Top of Data for analysis
-- ==== Sys2Proof/Machine/Monitor.lean ====
section
/-! DEFINITION. The meanings of the sync checker and crosspoint commands (08). -/

namespace Sys2Proof.Machine

/-- A field measured (R139). -/
def Checker.measure (c : Checker) (lines length : Nat) : Checker :=
  { c with measured := some (fieldClass lines length), rate := some length, gap := 0 }

/-- A measured field judged in SEEKING: eight good ones in a row lock (R141). -/
def Checker.seekField (c : Checker) (good : Bool) : Checker :=
  if good then
    if Config.lockFields ≤ c.good + 1 then { c with state := .locked, good := Config.lockFields, bad := 0, gap := 0 }
    else { c with good := c.good + 1 }
  else { c with good := 0 }

/-- A measured field judged in LOCKED: four bad ones in a row lose lock (R142). -/
def Checker.holdField (c : Checker) (good : Bool) : Checker :=
  if good then { c with bad := 0 }
  else if Config.lostFields ≤ c.bad + 1 then { c with state := .lost, bad := Config.lostFields }
  else { c with bad := c.bad + 1 }

/-- A field that ends, judged by the checker's state (R139, R141 to R143). -/
def Checker.field (c : Checker) (k : LineClass) (lines length : Nat) : Checker :=
  match c.state with
  | .dark => c
  | .seeking => (c.measure lines length).seekField (fieldGood k lines length)
  | .locked => (c.measure lines length).holdField (fieldGood k lines length)
  | .lost => c.measure lines length

/-- What a checker that changes state reports (R141, R142). -/
def State.checkerReport (s : State) (b : Bay) (was : CheckerState) : State :=
  match was, (s.checker b).state with
  | .seeking, .locked => s.lockedReport b
  | .locked, .lost => s.lostReport b
  | _, _ => s

/-- A field sync pulse at a checker that examines sync: the first one begins a field, any other ends one (R139). -/
def State.fieldSync (s : State) (b : Bay) (lines length : Nat) : State :=
  let c := s.checker b
  if c.begun then (s.setChecker b (c.field (s.profile b).general.lineClass lines length)).checkerReport b c.state
  else s.setChecker b { c with begun := true, gap := 0 }

/-- FIELD_SYNC_PULSE (R139): it has no effect on a DARK checker (R140). -/
def execFieldSyncPulse (b : Bay) (lines length : Nat) (s : State) : Result :=
  .next (if (s.checker b).state = .dark then s else (s.fieldSync b lines length).drain)

/-- FIELD_GAP_EXPIRY: a LOCKED checker enters LOST and reports it (R142). -/
def execFieldGapExpiry (b : Bay) (s : State) : Result :=
  .next (if (s.checker b).state = .locked then
      ((s.setChecker b { s.checker b with state := .lost }).lostReport b).drain
    else s)

/-- SETTLE_EXPIRY: a running settle timer stops (R146, R149). -/
def execSettleExpiry (s : State) : Result :=
  .next (if s.monitor.settle.isSome then s.settleStops.drain else s)

/-- AUDIO_RAMP_END: a rising ramp reaches full, a falling ramp reaches 0 with RAMP_DONE (R147, R148). -/
def execAudioRampEnd (s : State) : Result :=
  match s.monitor.audio with
  | .rising => .next (s.setMonitor s.monitor.rampFull)
  | .falling => .next ((s.setMonitor s.monitor.mute).report .rampDone).drain
  | .muted => .next s
  | .full => .next s

end Sys2Proof.Machine
end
Bottom of Data for analysis
Task requirements: Exactly as it appears above, write out the complete listing.

Output of the exercise:
-- ==== Sys2Proof/Machine/Monitor.lean ====
section
/-! DEFINITION. The meanings of the sync checker and crosspoint commands (08). -/

namespace Sys2Proof.Machine

/-- A field measured (R139). -/
def Checker.measure (c : Checker) (lines length : Nat) : Checker :=
  { c with measured := some (fieldClass lines length), rate := some length, gap := 0 }

/-- A measured field judged in SEEKING: eight good ones in a row lock (R141). -/
def Checker.seekField (c : Checker) (good : Bool) : Checker :=
  if good then
    if Config.lockFields ≤ c.good + 1 then { c with state := .locked, good := Config.lockFields, bad := 0, gap := 0 }
    else { c with good := c.good + 1 }
  else { c with good := 0 }

/-- A measured field judged in LOCKED: four bad ones in a row lose lock (R142). -/
def Checker.holdField (c : Checker) (good : Bool) : Checker :=
  if good then { c with bad := 0 }
  else if Config.lostFields ≤ c.bad + 1 then { c with state := .lost, bad := Config.lostFields }
  else { c with bad := c.bad + 1 }

/-- A field that ends, judged by the checker's state (R139, R141 to R143). -/
def Checker.field (c : Checker) (k : LineClass) (lines length : Nat) : Checker :=
  match c.state with
  | .dark => c
  | .seeking => (c.measure lines length).seekField (fieldGood k lines length)
  | .locked => (c.measure lines length).holdField (fieldGood k lines length)
  | .lost => c.measure lines length

/-- What a checker that changes state reports (R141, R142). -/
def State.checkerReport (s : State) (b : Bay) (was : CheckerState) : State :=
  match was, (s.checker b).state with
  | .seeking, .locked => s.lockedReport b
  | .locked, .lost => s.lostReport b
  | _, _ => s

/-- A field sync pulse at a checker that examines sync: the first one begins a field, any other ends one (R139). -/
def State.fieldSync (s : State) (b : Bay) (lines length : Nat) : State :=
  let c := s.checker b
  if c.begun then (s.setChecker b (c.field (s.profile b).general.lineClass lines length)).checkerReport b c.state
  else s.setChecker b { c with begun := true, gap := 0 }

/-- FIELD_SYNC_PULSE (R139): it has no effect on a DARK checker (R140). -/
def execFieldSyncPulse (b : Bay) (lines length : Nat) (s : State) : Result :=
  .next (if (s.checker b).state = .dark then s else (s.fieldSync b lines length).drain)

/-- FIELD_GAP_EXPIRY: a LOCKED checker enters LOST and reports it (R142). -/
def execFieldGapExpiry (b : Bay) (s : State) : Result :=
  .next (if (s.checker b).state = .locked then
      ((s.setChecker b { s.checker b with state := .lost }).lostReport b).drain
    else s)

/-- SETTLE_EXPIRY: a running settle timer stops (R146, R149). -/
def execSettleExpiry (s : State) : Result :=
  .next (if s.monitor.settle.isSome then s.settleStops.drain else s)

/-- AUDIO_RAMP_END: a rising ramp reaches full, a falling ramp reaches 0 with RAMP_DONE (R147, R148). -/
def execAudioRampEnd (s : State) : Result :=
  match s.monitor.audio with
  | .rising => .next (s.setMonitor s.monitor.rampFull)
  | .falling => .next ((s.setMonitor s.monitor.mute).report .rampDone).drain
  | .muted => .next s
  | .full => .next s

end Sys2Proof.Machine
end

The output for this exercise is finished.